Contact for sub-project 3
Sonja Jahnig, sonja.jaehnig@igb-berlin.de
Sub-project 4: Analysis of flow related changes at large spatial scales
Consideration of the effects of changed discharge conditions on the habitat availability for aquatic invertebrates and fish on a European and global level allows the consideration of pronounced spatial gradients
The WP includes two parts: (A) a doctoral student project with questions concerning the uncertainty of differently configured ecological model runs. For this purpose an investigation was carried out on the influence of the spatial resolution of models on predicted habitat suitability and the relative importance of the individual predictors (Friedrichs-Manthey et al. 2020a).
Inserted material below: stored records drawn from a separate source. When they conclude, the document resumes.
-- ==== Sys2Proof/Laws/MemOkAccess.lean ====
section
/-!
SUPPORT. Every operation of Machine/Access, Translate, Tree, Fabric, Hardware and Mem keeps every memory in canonical form.
-/
namespace Sys2Proof.Machine

/-! ## Access -/

theorem memOk_performed {s : State} {a : Acc} {got : List Byte} {fl : Word} (h0 : MemOk s) :
    MemOk (State.performed s a got fl) := by
  unfold State.performed
  repeat' first
    | with_reducible assumption | with_reducible apply memOk_onAcc | with_reducible apply memOk_dropAcc
    | with_reducible apply memOk_setFlags
    | (extract_lets +descend +onlyGivenNames x; refine memOk_cut (P := MemOk x) ?_ ?_
       (on_goal 1 => (dsimp only [x]; clear x))
       (on_goal 2 => (intro hx; clear_value x)))
    | split

theorem memOk_failAcc {s : State} {a : Acc} {cause : BitVec 8} {addr : Addr} {extra : Word} (h0 : MemOk s) :
    MemOk (State.failAcc s a cause addr extra) := by
  unfold State.failAcc
  repeat' first
    | with_reducible assumption | with_reducible apply memOk_onAcc | with_reducible apply memOk_dropAcc
    | with_reducible apply memOk_teamReport | split

theorem memOk_performSpad {s : State} {a : Acc} {t : TeamId} {off : Nat} (h0 : MemOk s) :
    MemOk (State.performSpad s a t off) := by
  unfold State.performSpad
  repeat' first
    | with_reducible assumption | with_reducible apply memOk_dropAcc | with_reducible apply memOk_spadWrite
    | with_reducible apply memOk_performed | with_reducible apply memOk_failAcc
    | (extract_lets +descend +onlyGivenNames x; clear_value x) | split

theorem memOk_retag {s : State} {c : CacheId} {l : LineId} {tag : BitVec 8} (h0 : MemOk s) :
    MemOk (State.retag s c l tag) := by
  unfold State.retag
  repeat' first | with_reducible assumption

theorem memOk_retagL3 {s : State} {num : Nat} {tag : BitVec 8} (h0 : MemOk s) :
    MemOk (State.retagL3 s num tag) := by
  unfold State.retagL3
  repeat' first | with_reducible assumption

theorem memOk_putCopy {s : State} {x : CacheLine} (h0 : MemOk s) :
    MemOk (State.putCopy s x) := by
  unfold State.putCopy
  repeat' first | with_reducible assumption | with_reducible apply memOk_retag

theorem memOk_dropCopy {s : State} {c : CacheId} {l : LineId} (h0 : MemOk s) :
    MemOk (State.dropCopy s c l) := by
  unfold State.dropCopy
  repeat' first | with_reducible assumption | with_reducible apply memOk_repair

theorem memOk_scrubL3 {s : State} {num : Nat} (h0 : MemOk s) :
    MemOk (State.scrubL3 s num) := by
  unfold State.scrubL3
  repeat' first | with_reducible assumption | with_reducible apply memOk_l3Drop | split

theorem memOk_fillL3 {s : State} {die : Fin 8} {num : Nat} {tag : BitVec 8} (h0 : MemOk s) :
    FillMemOk (State.fillL3 s die num tag) := by
  unfold State.fillL3
  repeat' first
    | with_reducible assumption | with_reducible apply fillMemOk_got | with_reducible apply fillMemOk_wait
    | with_reducible apply fillMemOk_dead | with_reducible apply memOk_lineRequest | with_reducible apply memOk_retagL3
    | with_reducible apply memOk_scrubL3 | (with_reducible refine memOk_ofSome (by assumption) ?_)
    | (extract_lets +descend +onlyGivenNames x; refine memOk_cut (P := MemOk x) ?_ ?_
       (on_goal 1 => (dsimp only [x]; clear x))
       (on_goal 2 => (intro hx; clear_value x)))
    | split

theorem memOk_updateHealth {s : State} {margin : BitVec 4} {again : Bool} (h0 : MemOk s) :
    MemOk (State.updateHealth s margin again) := by
  unfold State.updateHealth
  repeat' first | with_reducible assumption | (extract_lets +descend +onlyGivenNames x; clear_value x) | split

theorem memOk_lineLost {s : State} {die : Fin 8} {code : Word} {l : LineId} (h0 : MemOk s) :
    MemOk (State.lineLost s die code l) := by
  unfold State.lineLost
  repeat' first | with_reducible assumption | with_reducible apply memOk_onDie | with_reducible apply memOk_updateHealth

theorem memOk_dropHome {s : State} {die : Fin 8} {code : Word} {l : LineId} (h0 : MemOk s) :
    MemOk (State.dropHome s die code l) := by
  unfold State.dropHome
  repeat' first
    | with_reducible assumption | with_reducible apply memOk_repair | with_reducible apply memOk_l3Drop
    | with_reducible apply memOk_lineLost | split

theorem memOk_cleanHome {s : State} {die : Fin 8} {l : LineId} (h0 : MemOk s) :
    MemOk (State.cleanHome s die l) := by
  unfold State.cleanHome
  repeat' first | with_reducible assumption | with_reducible apply memOk_scrubL3 | with_reducible apply memOk_dropHome | split

theorem memOk_loseCopy {s : State} {die : Fin 8} {x : CacheLine} (h0 : MemOk s) :
    MemOk (State.loseCopy s die x) := by
  unfold State.loseCopy
  repeat' first
    | with_reducible assumption | with_reducible apply memOk_leaveTree | with_reducible apply memOk_dropCopy
    | with_reducible apply memOk_lineLost

theorem memOk_heldInM {s : State} {c : CacheId} {l : LineId} (h0 : MemOk s) :
    MemOk (State.heldInM s c l) := by
  unfold State.heldInM
  repeat' first | with_reducible assumption | split

theorem memOk_markNext {s : State} {c : CacheId} {l : LineId} (h0 : MemOk s) :
    MemOk (State.markNext s c l) := by
  unfold State.markNext
  repeat' first | with_reducible assumption

theorem memOk_performCopy {s : State} {a : Acc} {x : CacheLine} {off : Nat} (h0 : MemOk s) :
    MemOk (State.performCopy s a x off) := by
  unfold State.performCopy
  repeat' first
    | with_reducible assumption | with_reducible apply memOk_performed | with_reducible apply memOk_failAcc
    | with_reducible apply memOk_retag | with_reducible apply memOk_putCopy | with_reducible apply memOk_loseCopy
    | with_reducible apply memOk_heldInM | with_reducible apply memOk_markNext
    | (extract_lets +descend +onlyGivenNames x; refine memOk_cut (P := MemOk x) ?_ ?_
       (on_goal 1 => (dsimp only [x]; clear x))
       (on_goal 2 => (intro hx; clear_value x)))
    | (extract_lets +descend +onlyGivenNames x; clear_value x) | split

theorem memOk_spillCopy {s : State} {x : CacheLine} (h0 : MemOk s) :
    MemOk (State.spillCopy s x) := by
  unfold State.spillCopy
  repeat' first
    | with_reducible assumption | with_reducible apply memOk_l3Put | with_reducible apply memOk_poolStore
    | with_reducible apply memOk_retagL3 | with_reducible apply memOk_putCopy | with_reducible apply memOk_dropCopy
    | with_reducible apply memOk_lineLost | with_reducible apply memOk_cleanHome
    | (extract_lets +descend +onlyGivenNames x; refine memOk_cut (P := MemOk x) ?_ ?_
       (on_goal 1 => (dsimp only [x]; clear x))
       (on_goal 2 => (intro hx; clear_value x)))
    | (extract_lets +descend +onlyGivenNames x; clear_value x) | split | with_reducible apply memCanon_host_line

theorem memOk_cleanCopy {s : State} {c : CacheId} {l : LineId} (h0 : MemOk s) :
    MemOk (State.cleanCopy s c l) := by
  unfold State.cleanCopy
  repeat' first | with_reducible assumption | with_reducible apply memOk_putCopy | with_reducible apply memOk_spillCopy | split

theorem memOk_evict {s : State} {c : CacheId} {l : LineId} (h0 : MemOk s) :
    MemOk (State.evict s c l) := by
  unfold State.evict
  repeat' first
    | with_reducible assumption | with_reducible apply memOk_bump | with_reducible apply memOk_want
    | with_reducible apply memOk_send | with_reducible apply memOk_leaveTree | with_reducible apply memOk_dropCopy
    | with_reducible apply memOk_loseCopy | with_reducible apply memOk_spillCopy | split

theorem memOk_shrink {c : CacheId} {n : Nat} : ∀ {s : State}, MemOk s → MemOk (s.shrink c n) := by
  induction n with
  | zero => intro s h0; exact h0
  | succ n ih =>
    intro s h0
    simp only [State.shrink]
    split
    · split
      · rename_i v _
        refine ih ?_
        split
        · exact h0
        · exact memOk_evict h0
      · exact h0
    · exact h0

theorem memOk_newCopy {s : State} {x : CacheLine} (h0 : MemOk s) :
    MemOk (State.newCopy s x) := by
  unfold State.newCopy
  repeat' first
    | with_reducible assumption | with_reducible apply memOk_repair | with_reducible apply memOk_putCopy
    | with_reducible apply memOk_shrink | split

theorem memOk_ncFill {s : State} {die : Fin 8} {c : CacheId} {l : LineId} {tag : BitVec 8} {next : Bool} (h0 : MemOk s) :
    FillMemOk (State.ncFill s die c l tag next) := by
  unfold State.ncFill
  repeat' first
    | with_reducible assumption | with_reducible apply fillMemOk_got | with_reducible apply fillMemOk_wait
    | with_reducible apply fillMemOk_dead | with_reducible apply memOk_want | with_reducible apply memOk_retag
    | with_reducible apply memOk_fillL3 | with_reducible apply memOk_newCopy
    | (with_reducible refine memOk_ofGot (by assumption) ?_) | (with_reducible refine memOk_ofWait (by assumption) ?_)
    | (extract_lets +descend +onlyGivenNames x; refine memOk_cut (P := ∀ s a, MemOk s → FillMemOk (x s a)) ?_ ?_
       (on_goal 1 => (dsimp only [x]; clear x))
       (on_goal 2 => (intro hI; clear_value x)))
    | (extract_lets +descend +onlyGivenNames x; clear_value x) | split | with_reducible apply hI | intro _

theorem memOk_sendRequest {s : State} {c : CacheId} {l : LineId} {own once : Bool} (h0 : MemOk s) :
    MemOk (State.sendRequest s c l own once) := by
  unfold State.sendRequest
  repeat' first | with_reducible assumption | with_reducible apply memOk_bump | with_reducible apply memOk_send

theorem memOk_startMiss {s : State} {id : Nat} {c : CacheId} {l : LineId} {own once : Bool} (h0 : MemOk s) :
    MemOk (State.startMiss s id c l own once) := by
  unfold State.startMiss
  repeat' first
    | with_reducible assumption | with_reducible apply memOk_sendRequest
    | (extract_lets +descend +onlyGivenNames x; refine memOk_cut (P := MemOk x) ?_ ?_
       (on_goal 1 => (dsimp only [x]; clear x))
       (on_goal 2 => (intro hx; clear_value x)))
    | (extract_lets +descend +onlyGivenNames x; clear_value x) | split

theorem memOk_scrubCopy {s : State} {c : CacheId} {l : LineId} (h0 : MemOk s) :
    MemOk (State.scrubCopy s c l) := by
  unfold State.scrubCopy
  repeat' first
    | with_reducible assumption | with_reducible apply memOk_leaveTree | with_reducible apply memOk_dropCopy | split

theorem memOk_giveUp {s : State} {c : CacheId} {l : LineId} (h0 : MemOk s) :
    MemOk (State.giveUp s c l) := by
  unfold State.giveUp
  repeat' first
    | with_reducible assumption | with_reducible apply memOk_dropCopy | with_reducible apply memOk_spillCopy
    | (extract_lets +descend +onlyGivenNames x; refine memOk_cut (P := ∀ s a, MemOk s → MemOk (x s a)) ?_ ?_
       (on_goal 1 => (dsimp only [x]; clear x))
       (on_goal 2 => (intro hB; clear_value x)))
    | split | with_reducible apply hB | intro _

theorem memOk_leaveFar {s : State} {a : Acc} {l : LineId} (h0 : MemOk s) :
    MemOk (State.leaveFar s a l) := by
  unfold State.leaveFar
  repeat' first
    | with_reducible assumption | with_reducible apply memOk_onAcc | with_reducible apply memOk_want
    | with_reducible apply memOk_failAcc | with_reducible apply memOk_loseCopy | with_reducible apply memOk_scrubCopy
    | with_reducible apply memOk_giveUp
    | (extract_lets +descend +onlyGivenNames x; refine memOk_cut (P := MemOk x) ?_ ?_
       (on_goal 1 => (dsimp only [x]; clear x))
       (on_goal 2 => (intro hx; clear_value x)))
    | (extract_lets +descend +onlyGivenNames x; clear_value x) | split

theorem memOk_performFar {s : State} {a : Acc} {l : LineId} {off : Nat} (h0 : MemOk s) :
    MemOk (State.performFar s a l off) := by
  unfold State.performFar
  repeat' first
    | with_reducible assumption | with_reducible apply memOk_l3Put | with_reducible apply memOk_performed
    | with_reducible apply memOk_failAcc | with_reducible apply memOk_retagL3 | with_reducible apply memOk_fillL3
    | with_reducible apply memOk_dropHome | with_reducible apply memOk_giveUp
    | (with_reducible refine memOk_ofGot (by assumption) ?_) | (with_reducible refine memOk_ofWait (by assumption) ?_)
    | (extract_lets +descend +onlyGivenNames x; refine memOk_cut (P := MemOk x) ?_ ?_
       (on_goal 1 => (dsimp only [x]; clear x))
       (on_goal 2 => (intro hx; clear_value x)))
    | (extract_lets +descend +onlyGivenNames x; clear_value x) | split

theorem memOk_performHost {s : State} {a : Acc} {l : LineId} {off : Nat} (h0 : MemOk s) :
    MemOk (State.performHost s a l off) := by
  unfold State.performHost
  repeat' first
    | with_reducible assumption | with_reducible apply memOk_performed | with_reducible apply memOk_failAcc
    | (extract_lets +descend +onlyGivenNames x; clear_value x) | split | with_reducible apply memCanon_host_line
Using a unique 300 years’ time series, ranging from 1800 to 2100, of hydrological and climate alterations, the environmental distance between current, historical and future environmental conditions for 49 native fish species in the upper Danube catchment was assessed. The assessment was followed by a species specific climate-niche-factor-analysis, which resulted in vulnerability estimates for all 49 fish species to future and historical environmental conditions and gives the advantage to place future vulnerability estimates into a historical context (Friedrichs-Manthey et al. in preparation). The gained knowledge of environmental alterations over the 300 years’ time period will be used to assess the degree of already observed environmental change within the actual network of protected areas. The degree of observed environmental change will then be compared to expected changes under future scenarios. Based on this information, a conservation planning exercise will be carried out to spatially prioritised areas for potential conservation actions. The work for this WP started in March 2017 and the completion of the work, with the submission of the PhD thesis to the Freie Universität Berlin is planned for December 2020. The title of the PhD thesis will be „Uncertainties in species distribution models: effects of spatial scales and temporal dimensions on future predictions”.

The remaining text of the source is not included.